The CACGTG G-box motif is a highly conserved DNA sequence that has been identified in the 5[prime] upstream region of plant genes exhibiting regulation by a variety of environmental signals and physiological cues. Gel mobility shift assays using a panel of G-box oligonucleotides differing in their flanking sequences identified two types of binding activity (A and B) in a cauliflower nuclear extract. Competition gel retardation assays demonstrated that the two types of binding activity were distinct. Type A binding activity interacted with oligonucleotides designated as class I elements, whereas type B binding activity interacted strongly with class II elements and weakly with class I elements.

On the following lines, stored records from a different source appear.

-- ==== Sys2Proof/Machine/Flags.lean ====
section
/-! DEFINITION. What the commands test. The block has no condition codes (spec/10_state.md R60):
its one-bit registers are `DIR`, `KV` and `MAC.HELDV`, and the outcome of a comparison or of a
length test is reported in the response only. -/

namespace Sys2Proof.Machine

/-- A phase in which GCM and CCM accept UPDATE and FINAL (R165, R166, R203, R204). -/
def sessionPhase : Phase → Bool
  | .aad | .data => true
  | .idle | .done | .fault | .ready => false

/-- The tag comparison: whole byte sequences, length included (R166, R204, R238, R319). -/
def tagMatches (received computed : Bytes) : Bool := received == computed

/-- A bit counter stays within `limit` when `n` more bytes are counted (R164, R165, R272). -/
def bitCountFits (count limit : BitVec 64) (n : Nat) : Bool :=
  decide (count.toNat + 8 * n ≤ limit.toNat)

/-- The bit counter after `n` more bytes (R164, R165). -/
def bitCountAdd (count : BitVec 64) (n : Nat) : BitVec 64 := count + BitVec.ofNat 64 (8 * n)

/-- The largest value of a 64-bit counter, `2^64 - 1`, the limit of `GCM.ALEN` (R164). -/
def maxCount : BitVec 64 := BitVec.allOnes 64

/-- `Lf = 15 - CCM.NLEN`, the byte length of CCM's length field (R203, R205). -/
def ccmLf (c : CcmRegs) : Nat := 15 - c.nlen.toNat

/-- The associated data may grow by `n` bytes: fewer than `2^64` in all (R202). -/
def ccmAadFits (c : CcmRegs) (n : Nat) : Bool := decide (c.astore.length + n < 2 ^ 64)

/-- The message may grow by `n` bytes: its length still fits the length field (R203). -/
def ccmMsgFits (c : CcmRegs) (n : Nat) : Bool := decide (c.mstore.length + n < 2 ^ (8 * ccmLf c))

end Sys2Proof.Machine
end

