/-! ## CCM -/

/-- CCM.INIT with operands in range, from every phase (R201). -/
def Obligations.CcmInitOpensASession : Prop :=
  ∀ (d : Dir) (klen tlen : Byte) (key nonce : Bytes) (s : State),
    s.par.blockLen = .b16 → klen.toNat = key.length → klen.toNat ∈ s.par.keyLens →
    7 ≤ nonce.length → nonce.length ≤ 13 →
    4 ≤ tlen.toNat → tlen.toNat ≤ 16 → tlen.toNat % 2 = 0 →
    exec (.ccmInit d klen tlen (key ++ nonce)) s = .next
      { s with
        ccm :=
          { phase := .aad, err := 0, dir := d, tlen := tlen, nlen := BitVec.ofNat 8 nonce.length
            kv := true, k := key, n := nonce, astore := [], mstore := []
            y := zeros 16, a := zeros 16, s0 := zeros 16 }
        respOut := s.respOut ++ [⟨.ok, 0x40, 1, []⟩] }

/-- CCM.AAD in phase `AAD` only stores (R202). -/
def Obligations.CcmAadStores : Prop :=
  ∀ (payload : Bytes) (s : State),
    s.ccm.phase = .aad → s.ccm.astore.length + payload.length < 2 ^ 64 →
    exec (.ccmAad payload) s = .next
      { s with ccm := { s.ccm with astore := s.ccm.astore ++ payload },
               respOut := s.respOut ++ [⟨.ok, 0x41, 1, []⟩] }

/-- CCM.UPDATE in `AAD` or `DATA` only stores, and moves to `DATA` (R203). -/
def Obligations.CcmUpdateStores : Prop :=
  ∀ (payload : Bytes) (s : State),
    s.ccm.phase = .aad ∨ s.ccm.phase = .data →
    s.ccm.mstore.length + payload.length < 2 ^ (8 * (15 - s.ccm.nlen.toNat)) →
    exec (.ccmUpdate payload) s = .next
      { s with ccm := { s.ccm with mstore := s.ccm.mstore ++ payload, phase := .data },
               respOut := s.respOut ++ [⟨.ok, 0x42, 2, []⟩] }

/-- The counter blocks of CCM: the block of R207 for each counter value, each the 128-bit increment
of the one before (R207). -/
def Obligations.CcmCounterBlocksStepByOne : Prop :=
  ∀ (c : CcmRegs) (i : Nat), 7 ≤ c.nlen.toNat → c.nlen.toNat ≤ 13 → c.n.length = c.nlen.toNat →
    i < 2 ^ (8 * (15 - c.nlen.toNat)) →
    ccmCtrBlock c i =
      [BitVec.ofNat 8 (15 - c.nlen.toNat - 1)] ++ c.n ++ beN (15 - c.nlen.toNat) i ∧
    (ccmCtrBlock c i).length = 16 ∧
    (i + 1 < 2 ^ (8 * (15 - c.nlen.toNat)) → incrW 16 (ccmCtrBlock c i) = ccmCtrBlock c (i + 1))

/-- CCM.FINAL while encrypting, without payload: ciphertext and encrypted tag of the stored message,
every register cleared, phase `DONE` (R204). -/
def Obligations.CcmFinalEncryptReturnsCiphertextAndTag : Prop :=
  ∀ s : State, s.ccm.phase = .aad ∨ s.ccm.phase = .data → s.ccm.dir = .encrypt →
    7 ≤ s.ccm.nlen.toNat → s.ccm.nlen.toNat ≤ 13 → s.ccm.n.length = s.ccm.nlen.toNat →
    s.ccm.mstore.length < 2 ^ (8 * (15 - s.ccm.nlen.toNat)) →
    exec (.ccmFinal []) s = .next
      { s with
        ccm := { CcmRegs.reset with phase := .done }
        respOut := s.respOut ++ [⟨.ok, 0x43, 3,
          ccmCrypt Config.ext s.ccm.k s.ccm.n s.ccm.mstore ++
          ccmTagOf Config.ext s.ccm.k s.ccm.n s.ccm.tlen.toNat s.ccm.astore s.ccm.mstore⟩] }

/-- CCM.FINAL while decrypting: the stored ciphertext is decrypted, the tag recomputed over the
plaintext and compared with the payload, whole sequences; on a match the plaintext is returned, on
any other payload nothing is, and either way every other register is cleared (R204, R273). -/
def Obligations.CcmFinalDecryptReleasesOnMatchOnly : Prop :=
  ∀ (tag p : Bytes) (s : State), s.ccm.phase = .aad ∨ s.ccm.phase = .data → s.ccm.dir = .decrypt →
    7 ≤ s.ccm.nlen.toNat → s.ccm.nlen.toNat ≤ 13 → s.ccm.n.length = s.ccm.nlen.toNat →
    s.ccm.mstore.length < 2 ^ (8 * (15 - s.ccm.nlen.toNat)) →
    p = ccmCrypt Config.ext s.ccm.k s.ccm.n s.ccm.mstore →
    (tag = ccmTagOf Config.ext s.ccm.k s.ccm.n s.ccm.tlen.toNat s.ccm.astore p →
      exec (.ccmFinal tag) s = .next
        { s with ccm := { CcmRegs.reset with phase := .done },
                 respOut := s.respOut ++ [⟨.ok, 0x43, 3, p⟩] }) ∧
    (tag ≠ ccmTagOf Config.ext s.ccm.k s.ccm.n s.ccm.tlen.toNat s.ccm.astore p →
      exec (.ccmFinal tag) s = .next
        { s with ccm := { CcmRegs.reset with phase := .fault, err := 3 },
                 respOut := s.respOut ++ [⟨.authenticationFailure, 0x43, 4, []⟩] })

/-- CCM as a function: for every way of cutting, an encrypting session returns the ciphertext and
tag of R210's function, and a decrypting session given them returns the plaintext (R210). -/
def Obligations.CcmSessionsComputeCcmAndInvertIt : Prop :=
  ∀ (klen tlen : Byte) (key nonce : Bytes) (aads aads' datas datas' : List Bytes) (c u : Bytes)
    (s : State),
    s.par.blockLen = .b16 → klen.toNat = key.length → klen.toNat ∈ s.par.keyLens →
    7 ≤ nonce.length → nonce.length ≤ 13 →
    4 ≤ tlen.toNat → tlen.toNat ≤ 16 → tlen.toNat % 2 = 0 →
    aads.flatten.length < 2 ^ 64 → datas.flatten.length < 2 ^ (8 * (15 - nonce.length)) →
    c = ccmCrypt Config.ext key nonce datas.flatten →
    u = ccmTagOf Config.ext key nonce tlen.toNat aads.flatten datas.flatten →
    aads'.flatten = aads.flatten → datas'.flatten = c →
    (∃ t : State,
      execAll (.ccmInit .encrypt klen tlen (key ++ nonce) ::
        (aads.map Instr.ccmAad ++ (datas.map Instr.ccmUpdate ++ [.ccmFinal []]))) s = .next t ∧
      allOkSince s t ∧ t.ccm = { CcmRegs.reset with phase := .done } ∧ payloadsSince s t = c ++ u) ∧
    (∃ t : State,
      execAll (.ccmInit .decrypt klen tlen (key ++ nonce) ::
        (aads'.map Instr.ccmAad ++ (datas'.map Instr.ccmUpdate ++ [.ccmFinal u]))) s = .next t ∧
      allOkSince s t ∧ t.ccm = { CcmRegs.reset with phase := .done } ∧
      payloadsSince s t = datas.flatten)

/-! ## MAC -/

/-- MAC.INIT with operands in range, from every phase, derives the subkeys of its variant and leaves
the accumulator empty, phase `READY`; the doubling reduction byte is 0x87 for 16-byte blocks and the
parameter `RB(8)` for 8-byte ones (R9, R146, R231, R232). -/
def Obligations.MacInitDerivesTheSubkeys : Prop :=
  ∀ (vv : Variant) (klen tlen : Byte) (key l z : Bytes) (bl : BlockLen) (rb : Byte) (s : State),
    bl = s.par.blockLen → (bl = .b16 → rb = 0x87) → (bl = .b8 → rb = s.par.rb8) →
    klen.toNat = key.length → klen.toNat ∈ s.par.keyLens →
    (vv = .xcbc → bl.bytes ∈ s.par.keyLens) → 1 ≤ tlen.toNat → tlen.toNat ≤ bl.bytes →
    z = zeros bl.bytes → l = enc Config.ext bl key z →
    exec (.macInit vv klen tlen key) s = .next
      { s with
        mac :=
          match vv with
          | .cmac => ⟨.ready, 0, .cmac, tlen, true, key, key, l, dbl rb bl l, dbl rb bl (dbl rb bl l),
              z, z, [], z, false⟩
          | .omac2 => ⟨.ready, 0, .omac2, tlen, true, key, key, l, dbl rb bl l,
              omac2K2 Config.ext bl l, z, z, [], z, false⟩
          | .xcbc => ⟨.ready, 0, .xcbc, tlen, true, key, enc Config.ext bl key (rep 1 bl.bytes), z,
              enc Config.ext bl key (rep 1 bl.bytes), enc Config.ext bl key (rep 2 bl.bytes),
              enc Config.ext bl key (rep 3 bl.bytes), z, [], z, false⟩
        respOut := s.respOut ++ [⟨.ok, 0x50, 5, []⟩] }

/-- MAC.UPDATE chains every full block but the last, which it holds; the remainder is the carry;
nothing else changes (R233, R234). -/
def Obligations.MacUpdateChainsAllButTheLastBlock : Prop :=
  ∀ (payload : Bytes) (blocks : List Bytes) (bl : BlockLen) (s : State),
    s.mac.phase = .ready → bl = s.par.blockLen →
    blocks = (if s.mac.heldv then [s.mac.held] else []) ++
      fullBlocks bl.bytes (s.mac.buf ++ payload) →
    exec (.macUpdate payload) s = .next
      { s with
        mac := { s.mac with
          x := cbcMac Config.ext bl s.mac.kc s.mac.x blocks.dropLast
          held := blocks.getLastD s.mac.held
          heldv := !blocks.isEmpty
          buf := remainder bl.bytes (s.mac.buf ++ payload) }
        respOut := s.respOut ++ [⟨.ok, 0x51, 5, []⟩] }

/-- MAC.SIGN takes the last message bytes, returns the first `TLEN` bytes of the MAC with the
selector's subkey, and resets the accumulator, keeping the subkeys (R235, R236, R237, R239). -/
def Obligations.MacSignReturnsTheTag : Prop :=
  ∀ (payload z : Bytes) (bl : BlockLen) (s : State),
    s.mac.phase = .ready → bl = s.par.blockLen → z = zeros bl.bytes →
    exec (.macSign payload) s = .next
      { s with
        mac := { s.mac with x := z, buf := [], held := z, heldv := false }
        respOut := s.respOut ++ [⟨.ok, 0x52, 5,
          first (macTagFrom Config.ext bl s.mac payload) s.mac.tlen.toNat⟩] }

/-- MAC.VERIFY compares its payload, as a whole sequence, with the tag of the message so far; equal
or not, it returns no tag, resets the accumulator and leaves the unit `READY`; the status is OK or
AuthenticationFailure. The carry is shorter than a block, which every step keeps (R26, R238). -/
def Obligations.MacVerifyReportsAndStaysReady : Prop :=
  ∀ (tag z : Bytes) (bl : BlockLen) (s : State),
    s.mac.phase = .ready → bl = s.par.blockLen → z = zeros bl.bytes → s.mac.buf.length < bl.bytes →
    (tag = first (macTagFrom Config.ext bl s.mac []) s.mac.tlen.toNat →
      exec (.macVerify tag) s = .next
        { s with mac := { s.mac with x := z, buf := [], held := z, heldv := false },
                 respOut := s.respOut ++ [⟨.ok, 0x53, 5, []⟩] }) ∧
    (tag ≠ first (macTagFrom Config.ext bl s.mac []) s.mac.tlen.toNat →
      exec (.macVerify tag) s = .next
        { s with mac := { s.mac with x := z, buf := [], held := z, heldv := false },
                 respOut := s.respOut ++ [⟨.authenticationFailure, 0x53, 5, []⟩] })

/-- The MAC as a function: from a unit ready for a fresh message, for every way of cutting the
message over MAC.UPDATE and MAC.SIGN, the one payload returned is the truncated MAC of the whole
message, and the unit is ready again with the same registers (R240). -/
def Obligations.MacSessionComputesTheMac : Prop :=
  ∀ (ds : List Bytes) (d0 m ka kb z : Bytes) (bl : BlockLen) (s : State),
    s.mac.phase = .ready → bl = s.par.blockLen → z = zeros bl.bytes →
    s.mac.x = z → s.mac.buf = [] → s.mac.held = z → s.mac.heldv = false →
    (s.mac.var = .xcbc → ka = s.mac.k2 ∧ kb = s.mac.k3) →
    (s.mac.var ≠ .xcbc → ka = s.mac.k1 ∧ kb = s.mac.k2) →
    m = ds.flatten ++ d0 →
    ∃ t : State, execAll (ds.map Instr.macUpdate ++ [.macSign d0]) s = .next t ∧
      allOkSince s t ∧ t.mac = s.mac ∧
      payloadsSince s t = first (macOf Config.ext bl s.mac.kc ka kb m) s.mac.tlen.toNat

/-- For a non-empty message of whole blocks OMAC2's tag is CMAC's under the same key, whatever the
open parameter `OMAC2_K2` (R240, R317). -/
def Obligations.Omac2OfWholeBlocksEqualsCmac : Prop :=
  ∀ (klen tlen : Byte) (key m : Bytes) (s : State),
    klen.toNat = key.length → klen.toNat ∈ s.par.keyLens → 1 ≤ tlen.toNat →
    tlen.toNat ≤ s.par.blockLen.bytes → m ≠ [] → m.length % s.par.blockLen.bytes = 0 →
    ∃ t t' : State,
      execAll [.macInit .cmac klen tlen key, .macSign m] s = .next t ∧
      execAll [.macInit .omac2 klen tlen key, .macSign m] s = .next t' ∧
      allOkSince s t ∧ allOkSince s t' ∧ payloadsSince s t = payloadsSince s t' ∧
      (payloadsSince s t).length = tlen.toNat
end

A third class of elements, null elements, did not exhibit any detectable binding under our assay conditions. Gel retardation analysis of nonpalindromic hybrid G-box oligonucleotides indicated that hybrid elements of the same class exhibited binding affinity commensurate with the affinity of the weaker element, hybrid class I/II elements exhibited only type B binding, and hybrid class I/null and class II/null elements did not show any detectable binding activity. These binding activities can be explained by the affinity of bZip G-box binding homo- or heterodimer subunits for G-box half sites. These experiments led to a set of classification rules that can predict the binding activity of all reported plant G-box motifs containing the consensus hexameric core. Tissue- and/or development-specific expression of genes containing G-box motifs may be regulated by the affinity of G-box proteins for the different classes of G-box elements.